The team used Hmong and Karen communities in both Minnesota and Thailand as participants for the study.
The gut microbiomes of Hmong and Karen peoples still living in Thailand were compared to the Hmong and Karen peoples who'd immigrated to the United States. The researchers also gathered information from the children of those immigrants, and they used native-born US residents as controls.
The team also met a group of 19 Karen refugees who relocated from Thailand to the US, and that gave them an opportunity to clearly track an immigrant's first six to nine months in the country.
Rapid-fire gut health degradation
The first thing researchers noted was that major changes in bacteria happened fast. In the first six months, they found Western strain Bacteroides that replaced the non-Western bacteria strain Prevotella.
The longer a person lived in the United States, the less diverse the microbiome became, the researchers discovered. This concerned not just the researchers, but also the communities being observed.

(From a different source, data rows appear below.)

omit hw in
/-- At most one call (R198). -/
theorem stepH7_adds (hx : requestLatched s.params.clkGate s.x) (h : stepH7 s = .next t) : Adds .h7 s t := by
  obtain ⟨v, -, -, -, hpwm, hclk, hduty, hmhz⟩ := hx
  cases hp : flagPwm v with
  | true =>
    rw [stepH7_pwm (hp ▸ hpwm) hduty] at h
    cases h
    refine ⟨_, by simp; rfl, ?_⟩
    constructor <;> simp [recordBound, requestsFit]
  | false =>
    cases hc : flagClk s.params.clkGate v with
    | true =>
      rw [stepH7_clk (hp ▸ hpwm) (hc ▸ hclk) hmhz] at h
      cases h
      refine ⟨_, by simp; rfl, ?_⟩
      constructor <;> simp [recordBound, requestsFit]
    | false =>
      rw [stepH7_skip (hp ▸ hpwm) (hc ▸ hclk)] at h
      cases h
      exact ⟨[], by simp, .nil _ (by simp)⟩

end

/-- H1 adds the acknowledge and H9 the end of interrupt of the line's own id (R192, R200). -/
theorem step_h1_trace {s t : State} (h : step s = .next t) (hp : s.phase = .handling .h1) :
    t.trace = s.trace ++ [.gicAck s.params.trigIrqId] := by
  obtain ⟨hid, rfl⟩ := step_h1 h hp
  simp [hid]

theorem step_h9_trace {s t : State} (hi : Inv s) (h : step s = .next t) (hp : s.phase = .handling .h9) :
    t.trace = s.trace ++ [.gicEoi s.params.trigIrqId] := by
  obtain ⟨i, hid, rfl⟩ := step_h9 h hp
  have hfit := hi.latches
  rw [latchesFit, hp] at hfit
  obtain rfl : i = s.params.trigIrqId := Option.some.inj (hid.symm.trans hfit.1)
  simp

theorem step_h10_trace {s t : State} (h : step s = .next t) (hp : s.phase = .handling .h10) : t.trace = s.trace := by
  rw [step_h10_eq (wf_of_step h) hp] at h
  cases h
  simp

/-- Every step of an invocation stays within its share of the bounds. -/
theorem step_adds {s t : State} (hi : Inv s) (h : step s = .next t) {k : HStep} (hp : s.phase = .handling k) :
    Adds k s t := by
  have hw := hi.params
  have hfit := hi.latches
  rw [latchesFit, hp] at hfit
  cases k with
  | h1 =>
    refine ⟨_, step_h1_trace h hp, ?_⟩
    constructor <;> simp [recordBound, requestsFit]
  | h2 =>
    refine ⟨_, by rw [step_h2 h hp]; simp; rfl, ?_⟩
    constructor <;> simp [recordBound, requestsFit, trig_read_kind hw]
  | h3 =>
    obtain ⟨v, -, rfl⟩ := step_h3 h hp
    refine ⟨_, by simp; rfl, ?_⟩
    constructor <;> simp [recordBound, requestsFit, trig_write_kind hw]
  | h4 => obtain ⟨v, -, rfl⟩ := step_h4 h hp; exact ⟨[], by simp, .nil _ (by simp)⟩
  | h5 => exact stepH5_adds hw ((step_handling hw hp).symm.trans h)
  | h6 => exact stepH6_adds hw ((step_handling hw hp).symm.trans h)
  | h7 => exact stepH7_adds hfit.2 ((step_handling hw hp).symm.trans h)
  | h8 =>
    rw [step_handling hw hp] at h
    cases h
    refine ⟨_, by simp [resetBoth]; rfl, ?_⟩
    constructor <;> simp [recordBound, requestsFit, field_write_kind hw]
  | h9 =>
    refine ⟨_, step_h9_trace hi h hp, ?_⟩
    constructor <;> simp [recordBound, requestsFit]
  | h10 => exact ⟨[], by simp [step_h10_trace h hp], .nil _ (by simp)⟩

/-! ### The whole invocation -/

/-- What one step of an invocation gives for the run of a machine with parameters `p`. -/
structure Handled (p : Params) (k : HStep) (s t : State) : Prop where
  step : step s = .next t
  inv : Inv t
  phase : t.phase = nextStep k
  params : t.params = p
  adds : ∃ evs, t.trace = s.trace ++ evs ∧ EventBounds p k evs

theorem exists_handled {p : Params} {s : State} (hi : Inv s) {k : HStep} (hp : s.phase = .handling k)
    (hpar : s.params = p) (hid : k = .h1 → ackId s = p.trigIrqId) : ∃ t, Handled p k s t := by
  subst hpar
  rcases invariantStatesNeverFault s hi with ⟨t, h⟩ | ⟨h1, hforeign, -⟩
  · exact ⟨t, h, hi.step h, step_phase_handling h hp, step_params h, step_adds hi h hp⟩
  · have hk : k = .h1 := by simpa [hp] using h1
    exact absurd (hid hk) hforeign

/-- The next step of an invocation after the acknowledge. -/
theorem Handled.next {p : Params} {j k : HStep} {s t : State} (h : Handled p j s t)
    (hk : nextStep j = .handling k) (hne : k ≠ .h1) : ∃ u, Handled p k t u :=
  exists_handled h.inv (h.phase.trans hk) h.params fun hk1 => absurd hk1 hne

"Obesity was a concern that was coming up a lot for the Hmong and Karen communities here. In other studies, the microbiome had been related to obesity, so we wanted to know if there was potentially a relationship in immigrants and make any findings relevant and available to the communities. These are vulnerable populations, so we definitely try to make all of our methods as sensitive to that as possible and make sure that they have a stake in the research," explained first author Pajau Vangay.
Knights pointed out that changes were sharper and more distinct in kids.
"...it was clear that the loss of diversity was compounded across generations. And that's something that has been seen in animal models before, but not in humans," he said.
The research did not establish a cause-and-effect between microbiome changes and immigrant obesity. However, there was a distinct correlation: the more westernized the diet, the more westernized the microbiome, and the higher the risk of obesity.
"When you move to a new country, you pick up a new microbiome. And that's changing not just what species of microbes you have, but also what enzymes they carry, which may affect what kinds of food you can digest and how your diet interacts with your health," Knights said.
"This might not always be a bad thing, but we do see that Westernization of the microbiome is associated with obesity in immigrants, so this could an interesting avenue for future research into the treatment of obesity, both in immigrants and potentially in the broader population."